What are the details?

The new restaurant chain will be opening in Malaysia first and will serve food that is avaliable on their airline.

“Our food is fantastic. We believe in it so much that we’re going to start a fast-food restaurant out of it. It’s called Santan” – Air Asia Group’s CEO Tony Fernandes

Santan, which means coconut milk in Malay, is also the name of Air Asia’s onboard local menu. A menu that is famously extensive, regionally genuine and allows passengers to pre-book meals before taking off.

Local menu examples include:

Air Asia
Just a slice of the full Air Asia menu available on nearly every flight! Source: Air Asia

The new food venture menu will be based on the most popular choices of their 400 million passengers over the last few years.

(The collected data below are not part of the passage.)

-- ==== Sys2Proof/Laws/State.lean ====
section
/-! SUPPORT. What each update of the state leaves in each field: one lemma per field per update, so that
no proof unfolds a record update. -/

namespace Sys2Proof.Machine

/-! ### `updChan` -/

section
variable (s : State) (c : Chan) (f : Channel → Channel)

@[simp] theorem State.updChan_pins : (s.updChan c f).pins = s.pins := rfl
@[simp] theorem State.updChan_mode : (s.updChan c f).mode = s.mode := rfl
@[simp] theorem State.updChan_holdCauses : (s.updChan c f).holdCauses = s.holdCauses := rfl
@[simp] theorem State.updChan_bootTimer : (s.updChan c f).bootTimer = s.bootTimer := rfl
@[simp] theorem State.updChan_profile : (s.updChan c f).profile = s.profile := rfl
@[simp] theorem State.updChan_segments : (s.updChan c f).segments = s.segments := rfl
@[simp] theorem State.updChan_recipes : (s.updChan c f).recipes = s.recipes := rfl
@[simp] theorem State.updChan_ramps : (s.updChan c f).ramps = s.ramps := rfl
@[simp] theorem State.updChan_conveyor : (s.updChan c f).conveyor = s.conveyor := rfl
@[simp] theorem State.updChan_staging : (s.updChan c f).staging = s.staging := rfl
@[simp] theorem State.updChan_track : (s.updChan c f).track = s.track := rfl
@[simp] theorem State.updChan_exits : (s.updChan c f).exits = s.exits := rfl
@[simp] theorem State.updChan_nextEntry : (s.updChan c f).nextEntry = s.nextEntry := rfl
@[simp] theorem State.updChan_channels : (s.updChan c f).channels = s.channels.set c (f s.channels[c]) := rfl
@[simp] theorem State.updChan_groups : (s.updChan c f).groups = s.groups := rfl
@[simp] theorem State.updChan_interlocks : (s.updChan c f).interlocks = s.interlocks := rfl
@[simp] theorem State.updChan_lineStop : (s.updChan c f).lineStop = s.lineStop := rfl
@[simp] theorem State.updChan_monitor : (s.updChan c f).monitor = s.monitor := rfl
@[simp] theorem State.updChan_anodes : (s.updChan c f).anodes = s.anodes := rfl
@[simp] theorem State.updChan_link : (s.updChan c f).link = s.link := rfl
@[simp] theorem State.updChan_moduleLink : (s.updChan c f).moduleLink = s.moduleLink := rfl
@[simp] theorem State.updChan_freeCount : (s.updChan c f).freeCount = s.freeCount := rfl
@[simp] theorem State.updChan_pending : (s.updChan c f).pending = s.pending := rfl

end

/-! ### `updGroup` -/

section
variable (s : State) (g : BusGroup) (f : Group → Group)

@[simp] theorem State.updGroup_pins : (s.updGroup g f).pins = s.pins := rfl
@[simp] theorem State.updGroup_mode : (s.updGroup g f).mode = s.mode := rfl
@[simp] theorem State.updGroup_holdCauses : (s.updGroup g f).holdCauses = s.holdCauses := rfl
@[simp] theorem State.updGroup_bootTimer : (s.updGroup g f).bootTimer = s.bootTimer := rfl
@[simp] theorem State.updGroup_profile : (s.updGroup g f).profile = s.profile := rfl
@[simp] theorem State.updGroup_segments : (s.updGroup g f).segments = s.segments := rfl
@[simp] theorem State.updGroup_recipes : (s.updGroup g f).recipes = s.recipes := rfl
@[simp] theorem State.updGroup_ramps : (s.updGroup g f).ramps = s.ramps := rfl
@[simp] theorem State.updGroup_conveyor : (s.updGroup g f).conveyor = s.conveyor := rfl
@[simp] theorem State.updGroup_staging : (s.updGroup g f).staging = s.staging := rfl
@[simp] theorem State.updGroup_track : (s.updGroup g f).track = s.track := rfl
@[simp] theorem State.updGroup_exits : (s.updGroup g f).exits = s.exits := rfl
@[simp] theorem State.updGroup_nextEntry : (s.updGroup g f).nextEntry = s.nextEntry := rfl
@[simp] theorem State.updGroup_channels : (s.updGroup g f).channels = s.channels := rfl
@[simp] theorem State.updGroup_groups : (s.updGroup g f).groups = s.groups.set g (f s.groups[g]) := rfl
@[simp] theorem State.updGroup_interlocks : (s.updGroup g f).interlocks = s.interlocks := rfl
@[simp] theorem State.updGroup_lineStop : (s.updGroup g f).lineStop = s.lineStop := rfl
@[simp] theorem State.updGroup_monitor : (s.updGroup g f).monitor = s.monitor := rfl
@[simp] theorem State.updGroup_anodes : (s.updGroup g f).anodes = s.anodes := rfl
@[simp] theorem State.updGroup_link : (s.updGroup g f).link = s.link := rfl
@[simp] theorem State.updGroup_moduleLink : (s.updGroup g f).moduleLink = s.moduleLink := rfl
@[simp] theorem State.updGroup_freeCount : (s.updGroup g f).freeCount = s.freeCount := rfl
@[simp] theorem State.updGroup_pending : (s.updGroup g f).pending = s.pending := rfl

“What we are doing is bringing the wonderful flavors of ASEAN into Santan to create a unique food experience, with the vision of replicating the on-ground gourmet experience onboard. The flavor, profile and pricing of inflight food has always been a challenge but we believe that with Santan, we can create the first restaurant brand in the sky that is both tasty and affordable”.

Will this work?

It’s hard to say, as one hand the competition is going to be fierce. South East Asia is well known for its market food culture and the idea of a company trying to enter this market and compete against those that have been doing it for years is… interesting.

But on the flip side, Air Asia didn’t just spring up overnight to become one of the best low cost and most successful carriers. By using this knowledge and economy of scale, the airline might leverage quite a lot of power into the food game. After all, they are already making the food for their aircraft they could serve it to their customers as well.

Air Asia A330-900neo
Air Asia A330-900neo. Source: Airbus

If Tony Fernandes and his team can pull off the airline game, then there is no reason why they can’t be successful in this venture to! We look forward to reviewing it on our upcoming website SimpleEating (Just kidding!).

Air Asia will release more information about this new venture as soon as it is done in the oven.

What do you think? Will this new fast food chain be successful?

  1. Why not! They must already be having flight kitchens on the ground. The product is already there, they just need an outlet to sell it.

  2. Yes, certainly ! ! !
    That could be a good idea for not only Air Asia, but any airline presuming they want to create a more permanent top of mind status with their potential flying guests.

    But not in a so called bricked outlet setting, that would lack density/presence and is very expansive.
    Their meals and preferable only an appropriate part of the width of their on board menus, should be orderable on line to be delevired via the well known home food deliverers.

    The mise-en-place and the end-preparing at home should be as much as possible identical to those on their planes, purposely underlining the airborne atmosphere.

    This is with a small investment (the ordering portal and some local adjustments) operatable in the surroundings of the airlines network airports.
    Implementable in a minute all over the world, just by utilising their at those sites already excisting preparing facilities.

    So airlines welcome your guest at their hometables.

    Succes ! ! !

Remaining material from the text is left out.